MCP is becoming the standard way to give AI agents access to external tools and data sources. Here's what it is, how it works, and how to use it in your agent stack.
What MCP actually is
MCP is an open protocol developed by Anthropic that standardises how AI models connect to external tools and data sources. Before MCP, every AI integration was bespoke: if you wanted your agent to query a database, you'd write custom code to pass data in and out of the model. If you wanted it to search the web, you'd build a custom tool calling pattern. Every tool was a one-off integration.
MCP replaces that with a standard interface. An MCP server is a small service that exposes a set of tools to an AI model in a consistent format. The model can discover what tools are available, call them, and receive results — without the developer writing custom glue code for each integration.

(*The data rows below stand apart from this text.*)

/-! `commitState` changes no part but session, clk, power, arb. -/

@[simp] theorem commitState_pending (o : OpSpec) (r : Req) (s : State) : (commitState o r s).pending = s.pending := by simp [commitState]
@[simp] theorem commitState_free (o : OpSpec) (r : Req) (s : State) : (commitState o r s).free = s.free := by simp [commitState]
@[simp] theorem commitState_regs (o : OpSpec) (r : Req) (s : State) : (commitState o r s).regs = s.regs := by simp [commitState]
@[simp] theorem commitState_snap (o : OpSpec) (r : Req) (s : State) : (commitState o r s).snap = s.snap := by simp [commitState]
@[simp] theorem commitState_snapPoison (o : OpSpec) (r : Req) (s : State) : (commitState o r s).snapPoison = s.snapPoison := by simp [commitState]
@[simp] theorem commitState_poison (o : OpSpec) (r : Req) (s : State) : (commitState o r s).poison = s.poison := by simp [commitState]
@[simp] theorem commitState_now (o : OpSpec) (r : Req) (s : State) : (commitState o r s).now = s.now := by simp [commitState]
@[simp] theorem commitState_yards (o : OpSpec) (r : Req) (s : State) : (commitState o r s).yards = s.yards := by simp [commitState]
@[simp] theorem commitState_restart (o : OpSpec) (r : Req) (s : State) : (commitState o r s).restart = s.restart := by simp [commitState]
@[simp] theorem commitState_host (o : OpSpec) (r : Req) (s : State) : (commitState o r s).host = s.host := by simp [commitState]
@[simp] theorem commitState_line (o : OpSpec) (r : Req) (s : State) : (commitState o r s).line = s.line := by simp [commitState]
@[simp] theorem commitState_load (o : OpSpec) (r : Req) (s : State) : (commitState o r s).load = s.load := by simp [commitState]
@[simp] theorem commitState_nv (o : OpSpec) (r : Req) (s : State) : (commitState o r s).nv = s.nv := by simp [commitState]
@[simp] theorem commitState_src (o : OpSpec) (r : Req) (s : State) : (commitState o r s).src = s.src := by simp [commitState]
@[simp] theorem commitState_ser (o : OpSpec) (r : Req) (s : State) : (commitState o r s).ser = s.ser := by simp [commitState]
@[simp] theorem commitState_fus (o : OpSpec) (r : Req) (s : State) : (commitState o r s).fus = s.fus := by simp [commitState]
@[simp] theorem commitState_gnss (o : OpSpec) (r : Req) (s : State) : (commitState o r s).gnss = s.gnss := by simp [commitState]
@[simp] theorem commitState_ctl (o : OpSpec) (r : Req) (s : State) : (commitState o r s).ctl = s.ctl := by simp [commitState]
@[simp] theorem commitState_alc (o : OpSpec) (r : Req) (s : State) : (commitState o r s).alc = s.alc := by simp [commitState]
@[simp] theorem commitState_servo (o : OpSpec) (r : Req) (s : State) : (commitState o r s).servo = s.servo := by simp [commitState]
@[simp] theorem commitState_field (o : OpSpec) (r : Req) (s : State) : (commitState o r s).field = s.field := by simp [commitState]
@[simp] theorem commitState_filt (o : OpSpec) (r : Req) (s : State) : (commitState o r s).filt = s.filt := by simp [commitState]
@[simp] theorem commitState_can (o : OpSpec) (r : Req) (s : State) : (commitState o r s).can = s.can := by simp [commitState]
@[simp] theorem commitState_idReq (o : OpSpec) (r : Req) (s : State) : (commitState o r s).idReq = s.idReq := by simp [commitState]
@[simp] theorem commitState_time (o : OpSpec) (r : Req) (s : State) : (commitState o r s).time = s.time := by simp [commitState]
@[simp] theorem commitState_eth (o : OpSpec) (r : Req) (s : State) : (commitState o r s).eth = s.eth := by simp [commitState]
@[simp] theorem commitState_twin (o : OpSpec) (r : Req) (s : State) : (commitState o r s).twin = s.twin := by simp [commitState]
@[simp] theorem commitState_ev (o : OpSpec) (r : Req) (s : State) : (commitState o r s).ev = s.ev := by simp [commitState]

/-! `settleLine` changes no part but line. -/

@[simp] theorem settleLine_pending (s : State) : (settleLine s).pending = s.pending := by unfold settleLine; (repeat' split) <;> rfl
@[simp] theorem settleLine_free (s : State) : (settleLine s).free = s.free := by unfold settleLine; (repeat' split) <;> rfl
@[simp] theorem settleLine_clk (s : State) : (settleLine s).clk = s.clk := by unfold settleLine; (repeat' split) <;> rfl
@[simp] theorem settleLine_regs (s : State) : (settleLine s).regs = s.regs := by unfold settleLine; (repeat' split) <;> rfl
@[simp] theorem settleLine_snap (s : State) : (settleLine s).snap = s.snap := by unfold settleLine; (repeat' split) <;> rfl
@[simp] theorem settleLine_snapPoison (s : State) : (settleLine s).snapPoison = s.snapPoison := by unfold settleLine; (repeat' split) <;> rfl
@[simp] theorem settleLine_poison (s : State) : (settleLine s).poison = s.poison := by unfold settleLine; (repeat' split) <;> rfl
@[simp] theorem settleLine_arb (s : State) : (settleLine s).arb = s.arb := by unfold settleLine; (repeat' split) <;> rfl
@[simp] theorem settleLine_now (s : State) : (settleLine s).now = s.now := by unfold settleLine; (repeat' split) <;> rfl
@[simp] theorem settleLine_yards (s : State) : (settleLine s).yards = s.yards := by unfold settleLine; (repeat' split) <;> rfl
@[simp] theorem settleLine_restart (s : State) : (settleLine s).restart = s.restart := by unfold settleLine; (repeat' split) <;> rfl
@[simp] theorem settleLine_host (s : State) : (settleLine s).host = s.host := by unfold settleLine; (repeat' split) <;> rfl
@[simp] theorem settleLine_session (s : State) : (settleLine s).session = s.session := by unfold settleLine; (repeat' split) <;> rfl
@[simp] theorem settleLine_load (s : State) : (settleLine s).load = s.load := by unfold settleLine; (repeat' split) <;> rfl
@[simp] theorem settleLine_nv (s : State) : (settleLine s).nv = s.nv := by unfold settleLine; (repeat' split) <;> rfl
@[simp] theorem settleLine_src (s : State) : (settleLine s).src = s.src := by unfold settleLine; (repeat' split) <;> rfl
@[simp] theorem settleLine_ser (s : State) : (settleLine s).ser = s.ser := by unfold settleLine; (repeat' split) <;> rfl
@[simp] theorem settleLine_fus (s : State) : (settleLine s).fus = s.fus := by unfold settleLine; (repeat' split) <;> rfl
@[simp] theorem settleLine_gnss (s : State) : (settleLine s).gnss = s.gnss := by unfold settleLine; (repeat' split) <;> rfl
@[simp] theorem settleLine_ctl (s : State) : (settleLine s).ctl = s.ctl := by unfold settleLine; (repeat' split) <;> rfl
@[simp] theorem settleLine_alc (s : State) : (settleLine s).alc = s.alc := by unfold settleLine; (repeat' split) <;> rfl
@[simp] theorem settleLine_servo (s : State) : (settleLine s).servo = s.servo := by unfold settleLine; (repeat' split) <;> rfl
@[simp] theorem settleLine_field (s : State) : (settleLine s).field = s.field := by unfold settleLine; (repeat' split) <;> rfl
@[simp] theorem settleLine_filt (s : State) : (settleLine s).filt = s.filt := by unfold settleLine; (repeat' split) <;> rfl
@[simp] theorem settleLine_can (s : State) : (settleLine s).can = s.can := by unfold settleLine; (repeat' split) <;> rfl
@[simp] theorem settleLine_idReq (s : State) : (settleLine s).idReq = s.idReq := by unfold settleLine; (repeat' split) <;> rfl
@[simp] theorem settleLine_time (s : State) : (settleLine s).time = s.time := by unfold settleLine; (repeat' split) <;> rfl
@[simp] theorem settleLine_eth (s : State) : (settleLine s).eth = s.eth := by unfold settleLine; (repeat' split) <;> rfl
@[simp] theorem settleLine_twin (s : State) : (settleLine s).twin = s.twin := by unfold settleLine; (repeat' split) <;> rfl
@[simp] theorem settleLine_power (s : State) : (settleLine s).power = s.power := by unfold settleLine; (repeat' split) <;> rfl
@[simp] theorem settleLine_ev (s : State) : (settleLine s).ev = s.ev := by unfold settleLine; (repeat' split) <;> rfl

/-! `framing` changes no part but regs, ev, line, now. -/

@[simp] theorem framing_pending (p : Fin 2) (l b : Nat) (s : State) : (framing p l b s).pending = s.pending := by simp [framing]
@[simp] theorem framing_free (p : Fin 2) (l b : Nat) (s : State) : (framing p l b s).free = s.free := by simp [framing]
@[simp] theorem framing_clk (p : Fin 2) (l b : Nat) (s : State) : (framing p l b s).clk = s.clk := by simp [framing]
@[simp] theorem framing_snap (p : Fin 2) (l b : Nat) (s : State) : (framing p l b s).snap = s.snap := by simp [framing]
@[simp] theorem framing_snapPoison (p : Fin 2) (l b : Nat) (s : State) : (framing p l b s).snapPoison = s.snapPoison := by simp [framing]
@[simp] theorem framing_poison (p : Fin 2) (l b : Nat) (s : State) : (framing p l b s).poison = s.poison := by simp [framing]
@[simp] theorem framing_arb (p : Fin 2) (l b : Nat) (s : State) : (framing p l b s).arb = s.arb := by simp [framing]
@[simp] theorem framing_yards (p : Fin 2) (l b : Nat) (s : State) : (framing p l b s).yards = s.yards := by simp [framing]
@[simp] theorem framing_restart (p : Fin 2) (l b : Nat) (s : State) : (framing p l b s).restart = s.restart := by simp [framing]
@[simp] theorem framing_host (p : Fin 2) (l b : Nat) (s : State) : (framing p l b s).host = s.host := by simp [framing]
@[simp] theorem framing_session (p : Fin 2) (l b : Nat) (s : State) : (framing p l b s).session = s.session := by simp [framing]
@[simp] theorem framing_load (p : Fin 2) (l b : Nat) (s : State) : (framing p l b s).load = s.load := by simp [framing]
@[simp] theorem framing_nv (p : Fin 2) (l b : Nat) (s : State) : (framing p l b s).nv = s.nv := by simp [framing]
@[simp] theorem framing_src (p : Fin 2) (l b : Nat) (s : State) : (framing p l b s).src = s.src := by simp [framing]
@[simp] theorem framing_ser (p : Fin 2) (l b : Nat) (s : State) : (framing p l b s).ser = s.ser := by simp [framing]
@[simp] theorem framing_fus (p : Fin 2) (l b : Nat) (s : State) : (framing p l b s).fus = s.fus := by simp [framing]
@[simp] theorem framing_gnss (p : Fin 2) (l b : Nat) (s : State) : (framing p l b s).gnss = s.gnss := by simp [framing]
@[simp] theorem framing_ctl (p : Fin 2) (l b : Nat) (s : State) : (framing p l b s).ctl = s.ctl := by simp [framing]
@[simp] theorem framing_alc (p : Fin 2) (l b : Nat) (s : State) : (framing p l b s).alc = s.alc := by simp [framing]
@[simp] theorem framing_servo (p : Fin 2) (l b : Nat) (s : State) : (framing p l b s).servo = s.servo := by simp [framing]
@[simp] theorem framing_field (p : Fin 2) (l b : Nat) (s : State) : (framing p l b s).field = s.field := by simp [framing]
@[simp] theorem framing_filt (p : Fin 2) (l b : Nat) (s : State) : (framing p l b s).filt = s.filt := by simp [framing]
@[simp] theorem framing_can (p : Fin 2) (l b : Nat) (s : State) : (framing p l b s).can = s.can := by simp [framing]
@[simp] theorem framing_idReq (p : Fin 2) (l b : Nat) (s : State) : (framing p l b s).idReq = s.idReq := by simp [framing]
@[simp] theorem framing_time (p : Fin 2) (l b : Nat) (s : State) : (framing p l b s).time = s.time := by simp [framing]
@[simp] theorem framing_eth (p : Fin 2) (l b : Nat) (s : State) : (framing p l b s).eth = s.eth := by simp [framing]
@[simp] theorem framing_twin (p : Fin 2) (l b : Nat) (s : State) : (framing p l b s).twin = s.twin := by simp [framing]
@[simp] theorem framing_power (p : Fin 2) (l b : Nat) (s : State) : (framing p l b s).power = s.power := by simp [framing]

Think of MCP servers as plugins for AI agents. The same way a browser extension adds capability to a browser, an MCP server adds a capability to an agent.
The three components
MCP Hosts
The host is the AI environment that connects to MCP servers. Claude Code is an MCP host. Claude Desktop is an MCP host. Any AI application built to the MCP specification can act as a host. The host manages the connections to servers and passes tool calls back and forth.
MCP Servers
The server is where a specific capability lives. There are MCP servers for:
- Web search
- File system access
- Database queries (PostgreSQL, SQLite)
- Business apps (Slack, GitHub, Google Drive, Salesforce)
- Custom APIs and internal tools you build yourself
Each server exposes a list of tools — named functions with defined inputs and outputs — that the AI model can call.
MCP Clients
The client is the component inside the host that handles communication with servers. In practice, you rarely interact with this directly — it's handled by the host application.
How a tool call works in practice
When an AI agent needs to use a capability provided by an MCP server, the flow looks like this:
1. Agent decides it needs to use a tool
(e.g. "I need to search the web for this")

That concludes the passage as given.